_EXERCISE REQUIREMENTS:_ Write out, unaltered, each line from the top of the records below down to the line where "buf := buf, run" appears, that line included.

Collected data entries
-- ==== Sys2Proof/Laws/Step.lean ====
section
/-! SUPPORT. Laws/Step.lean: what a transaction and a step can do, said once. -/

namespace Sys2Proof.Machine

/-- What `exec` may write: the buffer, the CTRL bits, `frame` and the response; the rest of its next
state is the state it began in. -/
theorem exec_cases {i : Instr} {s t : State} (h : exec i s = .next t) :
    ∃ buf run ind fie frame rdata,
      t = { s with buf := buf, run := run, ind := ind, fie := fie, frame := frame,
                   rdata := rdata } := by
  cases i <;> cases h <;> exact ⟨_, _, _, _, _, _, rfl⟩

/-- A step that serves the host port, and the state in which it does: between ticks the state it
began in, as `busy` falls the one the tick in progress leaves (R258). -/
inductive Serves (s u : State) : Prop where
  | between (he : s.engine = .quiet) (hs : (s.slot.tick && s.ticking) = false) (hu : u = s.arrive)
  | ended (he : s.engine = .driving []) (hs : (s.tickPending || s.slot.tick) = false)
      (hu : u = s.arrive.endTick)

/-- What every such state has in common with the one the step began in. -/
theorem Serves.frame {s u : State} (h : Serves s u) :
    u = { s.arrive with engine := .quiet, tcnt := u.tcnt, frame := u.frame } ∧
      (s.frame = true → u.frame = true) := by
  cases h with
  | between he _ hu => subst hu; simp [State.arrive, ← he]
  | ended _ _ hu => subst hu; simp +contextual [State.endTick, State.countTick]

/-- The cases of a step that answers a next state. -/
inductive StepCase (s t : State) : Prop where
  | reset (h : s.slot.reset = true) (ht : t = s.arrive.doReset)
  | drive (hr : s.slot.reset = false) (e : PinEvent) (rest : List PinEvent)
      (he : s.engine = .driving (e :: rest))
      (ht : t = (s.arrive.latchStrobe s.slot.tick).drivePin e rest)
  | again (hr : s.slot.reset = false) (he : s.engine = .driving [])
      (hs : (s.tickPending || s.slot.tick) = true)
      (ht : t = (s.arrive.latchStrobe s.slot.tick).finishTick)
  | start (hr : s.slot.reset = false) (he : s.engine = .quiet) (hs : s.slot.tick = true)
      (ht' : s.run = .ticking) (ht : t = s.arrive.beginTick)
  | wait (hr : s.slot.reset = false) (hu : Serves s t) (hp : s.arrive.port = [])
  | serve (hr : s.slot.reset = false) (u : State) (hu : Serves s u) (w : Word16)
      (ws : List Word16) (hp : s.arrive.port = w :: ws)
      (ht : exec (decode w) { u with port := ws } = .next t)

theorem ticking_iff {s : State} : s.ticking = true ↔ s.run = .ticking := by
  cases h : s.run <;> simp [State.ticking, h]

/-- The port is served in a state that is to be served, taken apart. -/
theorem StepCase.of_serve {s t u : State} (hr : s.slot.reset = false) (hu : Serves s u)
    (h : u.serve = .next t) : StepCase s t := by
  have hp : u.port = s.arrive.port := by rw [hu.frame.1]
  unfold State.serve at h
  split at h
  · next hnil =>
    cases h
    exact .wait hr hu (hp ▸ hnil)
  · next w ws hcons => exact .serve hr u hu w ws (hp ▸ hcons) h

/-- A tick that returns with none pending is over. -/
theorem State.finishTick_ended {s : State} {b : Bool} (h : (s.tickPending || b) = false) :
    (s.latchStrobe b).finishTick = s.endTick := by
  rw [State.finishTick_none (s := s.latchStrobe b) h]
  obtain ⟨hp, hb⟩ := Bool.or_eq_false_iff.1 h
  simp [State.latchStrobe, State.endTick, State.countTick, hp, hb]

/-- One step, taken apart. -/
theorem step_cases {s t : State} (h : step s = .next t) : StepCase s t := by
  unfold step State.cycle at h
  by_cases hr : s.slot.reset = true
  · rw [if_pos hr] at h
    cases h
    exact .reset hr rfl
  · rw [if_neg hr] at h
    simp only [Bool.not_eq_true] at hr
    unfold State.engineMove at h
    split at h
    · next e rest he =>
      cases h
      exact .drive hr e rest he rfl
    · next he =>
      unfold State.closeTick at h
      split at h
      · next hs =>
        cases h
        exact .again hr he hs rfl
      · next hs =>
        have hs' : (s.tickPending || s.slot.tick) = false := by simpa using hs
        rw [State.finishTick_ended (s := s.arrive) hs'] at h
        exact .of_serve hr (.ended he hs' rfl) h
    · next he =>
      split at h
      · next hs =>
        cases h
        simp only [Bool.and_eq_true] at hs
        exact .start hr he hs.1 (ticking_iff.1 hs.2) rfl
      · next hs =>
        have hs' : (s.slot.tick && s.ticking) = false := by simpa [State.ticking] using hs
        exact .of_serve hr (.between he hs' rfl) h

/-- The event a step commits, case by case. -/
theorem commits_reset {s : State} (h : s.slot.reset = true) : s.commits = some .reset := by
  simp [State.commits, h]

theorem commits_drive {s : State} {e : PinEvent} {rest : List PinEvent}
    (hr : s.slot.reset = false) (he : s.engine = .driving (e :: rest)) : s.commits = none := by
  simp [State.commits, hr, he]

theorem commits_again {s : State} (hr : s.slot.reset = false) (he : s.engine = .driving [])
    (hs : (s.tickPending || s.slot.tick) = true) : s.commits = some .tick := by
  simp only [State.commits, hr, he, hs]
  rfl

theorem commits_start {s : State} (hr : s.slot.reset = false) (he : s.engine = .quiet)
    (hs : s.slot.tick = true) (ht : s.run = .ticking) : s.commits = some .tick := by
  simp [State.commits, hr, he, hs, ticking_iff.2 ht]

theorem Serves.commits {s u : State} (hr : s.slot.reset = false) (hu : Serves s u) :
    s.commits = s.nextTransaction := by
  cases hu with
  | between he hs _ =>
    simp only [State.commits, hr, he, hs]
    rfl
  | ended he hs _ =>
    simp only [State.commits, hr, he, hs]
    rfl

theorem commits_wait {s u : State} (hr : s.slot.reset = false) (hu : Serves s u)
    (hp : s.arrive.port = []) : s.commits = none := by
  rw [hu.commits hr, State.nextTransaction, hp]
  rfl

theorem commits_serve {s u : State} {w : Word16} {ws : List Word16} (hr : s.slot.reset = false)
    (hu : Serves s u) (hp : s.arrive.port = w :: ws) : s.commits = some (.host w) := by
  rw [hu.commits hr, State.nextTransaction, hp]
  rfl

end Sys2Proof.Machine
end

_EXERCISE SOLUTION:_
-- ==== Sys2Proof/Laws/Step.lean ====
section
/-! SUPPORT. Laws/Step.lean: what a transaction and a step can do, said once. -/

namespace Sys2Proof.Machine

/-- What `exec` may write: the buffer, the CTRL bits, `frame` and the response; the rest of its next
state is the state it began in. -/
theorem exec_cases {i : Instr} {s t : State} (h : exec i s = .next t) :
    ∃ buf run ind fie frame rdata,
      t = { s with buf := buf, run := run, ind := ind, fie := fie, frame := frame,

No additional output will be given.